В XVIII в. приграничные линейные казаки охраняли пограничные линии, а городовые, живя в своих домах, поставляли людей для службы, связанной в основном с полицейскими функциями охраны и конвоирования. Городовых казаков часто забирали на казенные работы: ловить рыбу, сплавлять лес, строить укрепления и административные здания, вываривать соль, разгружать суда (Сергеев 1983: 39; Никитин 1988: 87; 1996: 61―62), лишь в 1770 г. они были освобождены от дармовых работ в крепостях (Путинцев 1891: 61). Казаки платили налоги: таможенные сборы, торговые пошлины, годовые деньги на выкуп пленных (ДАЙ. 1862. Т. VIII, № 37: 112; Орлова 1951. № 92: 267; № 156: 391; 190: 484―485). Впрочем, за заслуги и вследствие «учиненной прибыли» казаки могли ходатайствовать об освобождении от определенных видов налога (Орлова 1951. № 92: 267) и даже о списании долгов (Орлова 1951. № 156: 391).

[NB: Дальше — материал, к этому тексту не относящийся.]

-- ==== Sys2Proof/Laws/Memory.lean ====
section
/-! SUPPORT. Laws of the memory unit: reading after writing, and the canonical form. -/

namespace Sys2Proof

/-- A canonical memory whose addresses all lie above `a` reads `unwritten` at `a`. -/
theorem Memory.get_of_lt {m : Memory} {a : Nat} (h : ∀ c ∈ m, a < c.1) : m.get a = Memory.unwritten := by
  induction m with
  | nil => rfl
  | cons c rest ih =>
    obtain ⟨b, w⟩ := c
    have hb : a < b := h (b, w) (by simp)
    have : a ≠ b := by omega
    simp only [Memory.get, this, if_false]
    exact ih fun c hc => h c (by simp [hc])

theorem Memory.wf_nil : Memory.wf [] := ⟨List.Pairwise.nil, by simp⟩

theorem Memory.wf_tail {c : Cell} {m : Memory} (h : Memory.wf (c :: m)) : Memory.wf m :=
  ⟨(List.pairwise_cons.1 h.1).2, fun x hx => h.2 x (by simp [hx])⟩

theorem Memory.lt_of_wf_cons {c : Cell} {m : Memory} (h : Memory.wf (c :: m)) : ∀ x ∈ m, c.1 < x.1 :=
  (List.pairwise_cons.1 h.1).1

/-- Every address of a written memory is the written one or was listed before. -/
theorem Memory.mem_set {m : Memory} {a : Nat} {v : Int} {c : Cell} (h : c ∈ m.set a v) :
    c ∈ m ∨ (c = (a, v) ∧ v ≠ Memory.unwritten) := by
  induction m with
  | nil =>
    simp only [Memory.set] at h
    split at h
    · simp at h
    · rename_i hv; right; exact ⟨by simpa using h, hv⟩
  | cons x rest ih =>
    obtain ⟨b, w⟩ := x
    simp only [Memory.set] at h
    split at h
    · split at h
      · exact .inl h
      · rename_i hv
        rcases List.mem_cons.1 h with h | h
        · exact .inr ⟨h, hv⟩
        · exact .inl h
    · split at h
      · split at h
        · exact .inl (by simp [h])
        · rename_i hv
          rcases List.mem_cons.1 h with h | h
          · exact .inr ⟨h, hv⟩
          · exact .inl (by simp [h])
      · rcases List.mem_cons.1 h with h | h
        · exact .inl (by simp [h])
        · rcases ih h with h | h
          · exact .inl (by simp [h])
          · exact .inr h

/-- A write keeps the canonical form. -/
theorem Memory.set_wf {m : Memory} (a : Nat) (v : Int) (h : m.wf) : (m.set a v).wf := by
  induction m with
  | nil =>
    simp only [Memory.set]
    split
    · exact Memory.wf_nil
    · rename_i hv
      exact ⟨by simp, by simpa using hv⟩
  | cons x rest ih =>
    obtain ⟨b, w⟩ := x
    have hlt := Memory.lt_of_wf_cons h
    have htl := Memory.wf_tail h
    simp only [Memory.set]
    split
    · rename_i hab
      split
      · exact h
      · rename_i hv
        refine ⟨List.pairwise_cons.2 ⟨fun y hy => ?_, h.1⟩, fun y hy => ?_⟩
        · rcases List.mem_cons.1 hy with rfl | hy
          · exact hab
          · exact lt_trans hab (hlt y hy)
        · rcases List.mem_cons.1 hy with rfl | hy
          · exact hv
          · exact h.2 y hy
    · rename_i hab
      split
      · rename_i heq
        subst heq
        split
        · exact htl
        · rename_i hv
          refine ⟨List.pairwise_cons.2 ⟨hlt, htl.1⟩, fun y hy => ?_⟩
          rcases List.mem_cons.1 hy with rfl | hy
          · exact hv
          · exact htl.2 y hy
      · rename_i hne
        have hr := ih htl
        refine ⟨List.pairwise_cons.2 ⟨fun y hy => ?_, hr.1⟩, fun y hy => ?_⟩
        · rcases Memory.mem_set hy with hy | ⟨rfl, _⟩
          · exact hlt y hy
          · show b < a
            omega
        · rcases List.mem_cons.1 hy with rfl | hy
          · exact h.2 _ (by simp)
          · exact hr.2 y hy

/-- A write leaves every other address alone, in any list. -/
theorem Memory.get_set_ne {m : Memory} {a b : Nat} (v : Int) (hne : b ≠ a) : (m.set a v).get b = m.get b := by
  induction m with
  | nil =>
    simp only [Memory.set]
    split
    · rfl
    · simp [Memory.get, hne]
  | cons x rest ih =>
    obtain ⟨c, w⟩ := x
    simp only [Memory.set]
    split
    · split
      · rfl
      · simp [Memory.get, hne]
    · split
      · rename_i heq
        subst heq
        split <;> simp [Memory.get, hne]
      · simp only [Memory.get, ih]

/-- A read after a write gives what was written. -/
theorem Memory.get_set_self {m : Memory} (a : Nat) (v : Int) (h : m.wf) : (m.set a v).get a = v := by
  induction m with
  | nil =>
    simp only [Memory.set]
    split
    · rename_i hv; rw [hv]; rfl
    · simp [Memory.get]
  | cons x rest ih =>
    obtain ⟨c, w⟩ := x
    have hlt := Memory.lt_of_wf_cons h
    simp only [Memory.set]
    split
    · rename_i hac
      split
      · rename_i hv
        rw [hv]
        apply Memory.get_of_lt
        intro y hy
        rcases List.mem_cons.1 hy with rfl | hy
        · exact hac
        · exact lt_trans hac (hlt y hy)
      · simp [Memory.get]
    · split
      · rename_i heq
        subst heq
        split
        · rename_i hv
          rw [hv]
          exact Memory.get_of_lt hlt
        · simp [Memory.get]
      · rename_i hne
        simp only [Memory.get, hne, if_false]
        exact ih (Memory.wf_tail h)

/-- What a natural address reads as, after a write. -/
theorem Memory.get_set {m : Memory} (a b : Nat) (v : Int) (h : m.wf) :
    (m.set a v).get b = if b = a then v else m.get b := by
  split
  · rename_i hb; subst hb; exact Memory.get_set_self _ _ h
  · rename_i hb; exact Memory.get_set_ne v hb

theorem Memory.read_of_nonneg {m : Memory} {a : Int} (h : 0 ≤ a) : m.read a = some (m.get a.toNat) := by
  simp only [Memory.read]; rw [if_neg (by omega)]

theorem Memory.read_of_neg {m : Memory} {a : Int} (h : a < 0) : m.read a = none := by simp [Memory.read, h]

theorem Memory.write_of_nonneg {m : Memory} {a : Int} {v : Int} (h : 0 ≤ a) : m.write a v = some (m.set a.toNat v) := by
  simp only [Memory.write]; rw [if_neg (by omega)]

theorem Memory.write_of_neg {m : Memory} {a : Int} {v : Int} (h : a < 0) : m.write a v = none := by
  simp [Memory.write, h]

/-- A write that succeeds keeps the canonical form. -/
theorem Memory.write_wf {m m' : Memory} {a : Int} {v : Int} (hw : m.write a v = some m') (h : m.wf) : m'.wf := by
  simp only [Memory.write] at hw
  split at hw
  · simp at hw
  · cases hw; exact Memory.set_wf _ _ h

/-- A write that succeeds, seen through reads. -/
theorem Memory.read_write_self {m m' : Memory} {a : Int} {v : Int} (hw : m.write a v = some m') (h : m.wf) :
    m'.read a = some v := by
  simp only [Memory.write] at hw
  split at hw
  · simp at hw
  · rename_i ha
    cases hw
    rw [Memory.read_of_nonneg (by omega), Memory.get_set_self _ _ h]

theorem Memory.read_write_ne {m m' : Memory} {a b : Int} {v : Int} (hw : m.write a v = some m') (hne : b ≠ a) :
    m'.read b = m.read b := by
  simp only [Memory.write] at hw
  split at hw
  · simp at hw
  · rename_i ha
    cases hw
    simp only [Memory.read]
    split
    · rfl
    · rw [Memory.get_set_ne]
      omega

theorem Memory.load_wf (ws : List Int) : ∀ (m : Memory) (a : Nat), m.wf → (m.load a ws).wf := by
  induction ws with
  | nil => intro m a h; exact h
  | cons w ws ih => intro m a h; exact ih _ _ (Memory.set_wf _ _ h)

theorem Memory.ofProgram_wf (prog : List Int) : (Memory.ofProgram prog).wf := Memory.load_wf prog [] 0 Memory.wf_nil

/-- What a loaded list of words reads as (R39). -/
theorem Memory.get_load (ws : List Int) : ∀ (m : Memory) (a b : Nat), m.wf →
    (m.load a ws).get b = if a ≤ b ∧ b < a + ws.length then ws.getD (b - a) 0 else m.get b := by
  induction ws with
  | nil => intro m a b h; simp [Memory.load]
  | cons w ws ih =>
    intro m a b h
    rw [Memory.load, ih _ _ _ (Memory.set_wf _ _ h), Memory.get_set _ _ _ h]
    by_cases hab : b = a
    · subst hab; simp
    · by_cases hle : a + 1 ≤ b
      · have e : b - a = (b - (a + 1)) + 1 := by omega
        by_cases hlt : b < a + 1 + ws.length
        · rw [if_pos ⟨hle, hlt⟩, if_pos (by simp; omega), e, List.getD_cons_succ]
        · rw [if_neg (by omega), if_neg hab, if_neg (by simp; omega)]
      · rw [if_neg (by omega), if_neg hab, if_neg (by omega)]

end Sys2Proof
end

Обычный гарнизон острога по казачьему образцу составлял «войско», имеющее свою казну, круг, на котором избирали руководителей, распределяли службы, налагали взыскания, однако все важные вопросы решал все же воевода – тут не было донской казачьей вольницы (Сафронов 1978: 69; Зуев 1999а: 106). Лишь во время похода, когда казаки были оторваны от власти, самоуправление приобретало особое значение. Вместе с тем, в Сибири казаки сохранили свою военную организацию: высшим подразделением был «приказ» во главе с головой, состоявший из пяти «станиц» (сотен), возглавляемых у пеших казаков атаманами. Станица делилась на пятидесятки, которыми руководил пятидесятник (есаул), а последние отряды состояли из десятков с десятниками во главе. Естественно, на практике численность подразделений была ниже. В сотнях были знаменщики, трубачи, литаврщики и барабанщики (последних по одному‑два) (Никитин 1988: 31; 1996: 77). Головы назначались на несколько лет, для прохождения остальных должностей определенного срока не было. По чину службы выше атамана стояли сын боярский и дворянин. Впрочем, на высшие командные должности обычно и назначались дети боярские. В течение XVIII в. в документах перестают упоминаться должности десятника, атамана и сына боярского, а самих служилых стали именовать просто казаками (Сафронов 1978: 49, 69; Никитин 1988: 31, 49). В течение XVIII в. существовала допетровская система военной организации. В 1737 г. ввели новое расписание штата служилого сословия Сибири. Лишь в 1822 г. ввели единообразие чинов и запретили выходить из казачьего сословия (Маныкин‑Невструев 1883: 51). В 1701 г. указ Петра I объединил якутских казаков в один полк (936 человек) во главе с казачьим головой, подчиняющимся непосредственно воеводе (Сафронов 1978: 55, 67). С 1763 г. казаки стали именоваться линейными, а в 1808 г. – «Линейным сибирским казачьим войском» (Казин 1992: 272).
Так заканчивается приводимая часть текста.